AVAILABLE RECORDS
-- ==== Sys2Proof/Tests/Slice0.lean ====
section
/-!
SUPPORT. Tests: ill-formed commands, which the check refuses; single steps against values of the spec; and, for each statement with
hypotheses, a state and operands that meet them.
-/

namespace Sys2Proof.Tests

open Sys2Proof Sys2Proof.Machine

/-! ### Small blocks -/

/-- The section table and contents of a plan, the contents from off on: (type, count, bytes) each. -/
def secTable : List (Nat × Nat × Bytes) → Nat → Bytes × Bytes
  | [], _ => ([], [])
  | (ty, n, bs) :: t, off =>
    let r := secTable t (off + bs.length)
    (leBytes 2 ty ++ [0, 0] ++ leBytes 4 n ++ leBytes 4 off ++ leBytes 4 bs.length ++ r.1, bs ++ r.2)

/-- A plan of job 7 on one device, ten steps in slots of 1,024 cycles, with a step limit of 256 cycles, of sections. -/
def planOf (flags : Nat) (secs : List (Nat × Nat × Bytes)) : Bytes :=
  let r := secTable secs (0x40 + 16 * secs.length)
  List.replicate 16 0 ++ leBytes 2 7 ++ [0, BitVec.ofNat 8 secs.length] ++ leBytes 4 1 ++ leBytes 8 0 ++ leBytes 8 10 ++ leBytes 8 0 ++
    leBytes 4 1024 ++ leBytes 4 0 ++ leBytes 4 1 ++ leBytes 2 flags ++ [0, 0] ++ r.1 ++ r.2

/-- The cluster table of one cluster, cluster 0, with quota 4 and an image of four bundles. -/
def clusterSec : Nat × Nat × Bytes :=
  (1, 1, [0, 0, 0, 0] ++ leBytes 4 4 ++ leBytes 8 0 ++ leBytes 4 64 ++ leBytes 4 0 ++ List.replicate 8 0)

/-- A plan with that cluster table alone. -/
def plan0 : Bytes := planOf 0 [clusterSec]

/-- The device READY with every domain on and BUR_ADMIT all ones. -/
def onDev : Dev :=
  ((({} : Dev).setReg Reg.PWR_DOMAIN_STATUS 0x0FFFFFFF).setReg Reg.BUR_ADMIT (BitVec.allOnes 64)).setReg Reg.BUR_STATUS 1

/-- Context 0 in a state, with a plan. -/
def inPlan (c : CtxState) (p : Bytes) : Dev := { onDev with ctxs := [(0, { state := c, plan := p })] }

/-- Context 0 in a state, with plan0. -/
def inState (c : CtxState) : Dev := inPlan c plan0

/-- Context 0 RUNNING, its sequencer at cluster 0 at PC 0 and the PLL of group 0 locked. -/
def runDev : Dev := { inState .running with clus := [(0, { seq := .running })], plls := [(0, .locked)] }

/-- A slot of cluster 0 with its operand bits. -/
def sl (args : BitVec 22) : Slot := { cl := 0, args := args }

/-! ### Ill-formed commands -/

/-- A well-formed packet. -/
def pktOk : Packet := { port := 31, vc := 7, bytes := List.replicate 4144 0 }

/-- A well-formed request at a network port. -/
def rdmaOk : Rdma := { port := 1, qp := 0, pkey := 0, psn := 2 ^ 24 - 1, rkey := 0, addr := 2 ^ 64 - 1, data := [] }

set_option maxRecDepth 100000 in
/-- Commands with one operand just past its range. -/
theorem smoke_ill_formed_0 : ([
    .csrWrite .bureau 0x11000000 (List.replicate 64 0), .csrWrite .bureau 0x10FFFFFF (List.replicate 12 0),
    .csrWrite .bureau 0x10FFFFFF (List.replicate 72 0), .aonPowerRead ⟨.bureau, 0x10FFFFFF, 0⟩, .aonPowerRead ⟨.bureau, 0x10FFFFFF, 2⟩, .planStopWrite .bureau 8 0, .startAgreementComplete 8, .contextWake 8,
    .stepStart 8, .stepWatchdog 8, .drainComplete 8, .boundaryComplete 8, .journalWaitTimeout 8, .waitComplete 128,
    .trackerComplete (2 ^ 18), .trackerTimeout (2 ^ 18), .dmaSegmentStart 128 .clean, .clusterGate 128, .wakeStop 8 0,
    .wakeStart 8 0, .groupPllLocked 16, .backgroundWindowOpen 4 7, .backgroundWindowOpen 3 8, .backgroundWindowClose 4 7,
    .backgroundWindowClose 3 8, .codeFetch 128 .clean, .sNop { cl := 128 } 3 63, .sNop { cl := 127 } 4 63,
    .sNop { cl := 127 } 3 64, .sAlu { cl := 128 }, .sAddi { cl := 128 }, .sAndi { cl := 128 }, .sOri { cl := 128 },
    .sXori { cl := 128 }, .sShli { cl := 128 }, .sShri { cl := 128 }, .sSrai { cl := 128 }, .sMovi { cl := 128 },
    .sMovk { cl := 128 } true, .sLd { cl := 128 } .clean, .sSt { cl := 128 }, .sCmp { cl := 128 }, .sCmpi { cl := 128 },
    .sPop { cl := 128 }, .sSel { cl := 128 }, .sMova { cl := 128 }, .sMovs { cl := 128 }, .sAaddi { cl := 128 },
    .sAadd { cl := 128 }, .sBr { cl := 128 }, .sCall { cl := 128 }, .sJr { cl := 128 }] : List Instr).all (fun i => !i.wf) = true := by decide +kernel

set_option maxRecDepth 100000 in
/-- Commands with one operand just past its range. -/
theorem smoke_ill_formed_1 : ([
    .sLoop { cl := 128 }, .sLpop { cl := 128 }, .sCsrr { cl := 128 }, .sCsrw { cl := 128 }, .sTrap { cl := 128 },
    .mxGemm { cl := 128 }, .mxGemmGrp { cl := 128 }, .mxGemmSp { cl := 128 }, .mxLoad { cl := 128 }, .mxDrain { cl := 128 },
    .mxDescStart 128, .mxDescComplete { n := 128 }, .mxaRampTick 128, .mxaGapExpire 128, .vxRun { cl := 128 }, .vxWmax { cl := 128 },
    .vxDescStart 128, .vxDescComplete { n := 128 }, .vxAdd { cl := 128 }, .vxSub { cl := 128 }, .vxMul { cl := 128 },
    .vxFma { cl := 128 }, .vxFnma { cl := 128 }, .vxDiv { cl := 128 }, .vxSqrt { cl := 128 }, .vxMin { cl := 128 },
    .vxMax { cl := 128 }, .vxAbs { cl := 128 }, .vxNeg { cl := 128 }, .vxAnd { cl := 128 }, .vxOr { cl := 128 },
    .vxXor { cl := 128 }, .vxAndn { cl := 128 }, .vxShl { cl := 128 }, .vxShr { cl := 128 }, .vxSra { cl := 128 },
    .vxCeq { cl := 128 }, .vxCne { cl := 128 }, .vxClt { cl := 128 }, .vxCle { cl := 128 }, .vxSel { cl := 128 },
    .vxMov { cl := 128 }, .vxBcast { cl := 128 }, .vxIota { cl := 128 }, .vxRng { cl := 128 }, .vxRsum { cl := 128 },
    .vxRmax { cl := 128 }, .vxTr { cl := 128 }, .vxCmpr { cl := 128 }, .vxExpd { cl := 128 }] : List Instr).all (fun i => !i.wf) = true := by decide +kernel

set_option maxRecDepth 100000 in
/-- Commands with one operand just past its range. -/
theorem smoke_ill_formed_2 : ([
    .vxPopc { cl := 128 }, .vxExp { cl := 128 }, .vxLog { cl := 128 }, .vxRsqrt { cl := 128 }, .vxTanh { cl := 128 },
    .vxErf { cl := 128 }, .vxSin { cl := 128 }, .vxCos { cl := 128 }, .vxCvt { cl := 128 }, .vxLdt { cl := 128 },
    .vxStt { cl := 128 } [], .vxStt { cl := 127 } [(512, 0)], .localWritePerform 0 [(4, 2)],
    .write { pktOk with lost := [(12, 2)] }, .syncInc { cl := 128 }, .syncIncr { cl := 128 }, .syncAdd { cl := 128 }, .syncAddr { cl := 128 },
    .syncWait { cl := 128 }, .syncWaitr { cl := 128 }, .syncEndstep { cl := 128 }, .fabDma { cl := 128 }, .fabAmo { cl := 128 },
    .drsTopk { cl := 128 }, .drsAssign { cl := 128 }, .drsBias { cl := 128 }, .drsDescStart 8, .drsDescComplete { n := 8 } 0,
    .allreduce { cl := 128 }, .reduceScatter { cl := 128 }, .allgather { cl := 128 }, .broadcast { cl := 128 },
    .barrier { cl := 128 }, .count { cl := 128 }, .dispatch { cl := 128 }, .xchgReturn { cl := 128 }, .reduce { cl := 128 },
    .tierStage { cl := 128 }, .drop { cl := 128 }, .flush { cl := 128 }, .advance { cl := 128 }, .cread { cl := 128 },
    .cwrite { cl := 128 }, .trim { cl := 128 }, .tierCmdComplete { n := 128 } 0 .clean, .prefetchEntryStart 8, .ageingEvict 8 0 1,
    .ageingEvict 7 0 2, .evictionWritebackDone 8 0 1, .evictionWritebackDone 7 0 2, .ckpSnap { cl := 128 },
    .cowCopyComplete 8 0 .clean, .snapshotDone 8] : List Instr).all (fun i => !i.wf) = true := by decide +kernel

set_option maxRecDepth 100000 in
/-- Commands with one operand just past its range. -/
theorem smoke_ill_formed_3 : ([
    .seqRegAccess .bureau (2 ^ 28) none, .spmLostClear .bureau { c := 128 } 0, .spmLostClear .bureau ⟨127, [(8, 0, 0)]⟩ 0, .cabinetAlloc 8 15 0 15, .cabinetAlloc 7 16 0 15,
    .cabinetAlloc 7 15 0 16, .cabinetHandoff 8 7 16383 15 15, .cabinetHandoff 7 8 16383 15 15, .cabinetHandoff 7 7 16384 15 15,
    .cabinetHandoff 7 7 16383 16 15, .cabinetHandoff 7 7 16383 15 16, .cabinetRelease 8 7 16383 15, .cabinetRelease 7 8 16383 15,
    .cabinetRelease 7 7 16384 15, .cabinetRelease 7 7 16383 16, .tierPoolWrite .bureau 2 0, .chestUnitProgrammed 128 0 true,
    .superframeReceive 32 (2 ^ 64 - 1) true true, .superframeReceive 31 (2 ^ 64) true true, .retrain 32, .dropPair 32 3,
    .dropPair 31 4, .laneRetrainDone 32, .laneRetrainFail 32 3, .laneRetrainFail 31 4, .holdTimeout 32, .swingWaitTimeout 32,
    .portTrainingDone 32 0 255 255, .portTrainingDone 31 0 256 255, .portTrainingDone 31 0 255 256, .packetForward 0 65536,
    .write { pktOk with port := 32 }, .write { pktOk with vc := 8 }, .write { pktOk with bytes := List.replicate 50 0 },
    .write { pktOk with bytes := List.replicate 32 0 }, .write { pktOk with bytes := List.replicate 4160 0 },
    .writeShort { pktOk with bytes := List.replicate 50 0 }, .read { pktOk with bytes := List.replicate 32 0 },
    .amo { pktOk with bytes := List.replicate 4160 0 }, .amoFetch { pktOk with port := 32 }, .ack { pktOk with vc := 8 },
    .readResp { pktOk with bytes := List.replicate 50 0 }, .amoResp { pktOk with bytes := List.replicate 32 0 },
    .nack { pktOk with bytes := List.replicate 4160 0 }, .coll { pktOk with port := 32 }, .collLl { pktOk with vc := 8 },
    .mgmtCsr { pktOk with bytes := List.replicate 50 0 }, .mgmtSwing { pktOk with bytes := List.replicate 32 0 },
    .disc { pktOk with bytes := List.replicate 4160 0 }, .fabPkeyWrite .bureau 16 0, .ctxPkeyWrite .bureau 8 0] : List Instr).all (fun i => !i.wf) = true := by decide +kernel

TASK INSTRUCTIONS
Please return the lines above exactly, from the first one down to the line with "bytes) each. -/", and stop after that line.

EXERCISE ANSWER
-- ==== Sys2Proof/Tests/Slice0.lean ====
section
/-!
SUPPORT. Tests: ill-formed commands, which the check refuses; single steps against values of the spec; and, for each statement with
hypotheses, a state and operands that meet them.
-/

namespace Sys2Proof.Tests

open Sys2Proof Sys2Proof.Machine

/-! ### Small blocks -/

/-- The section table and contents of a plan, the contents from off on: (type, count, bytes) each. -/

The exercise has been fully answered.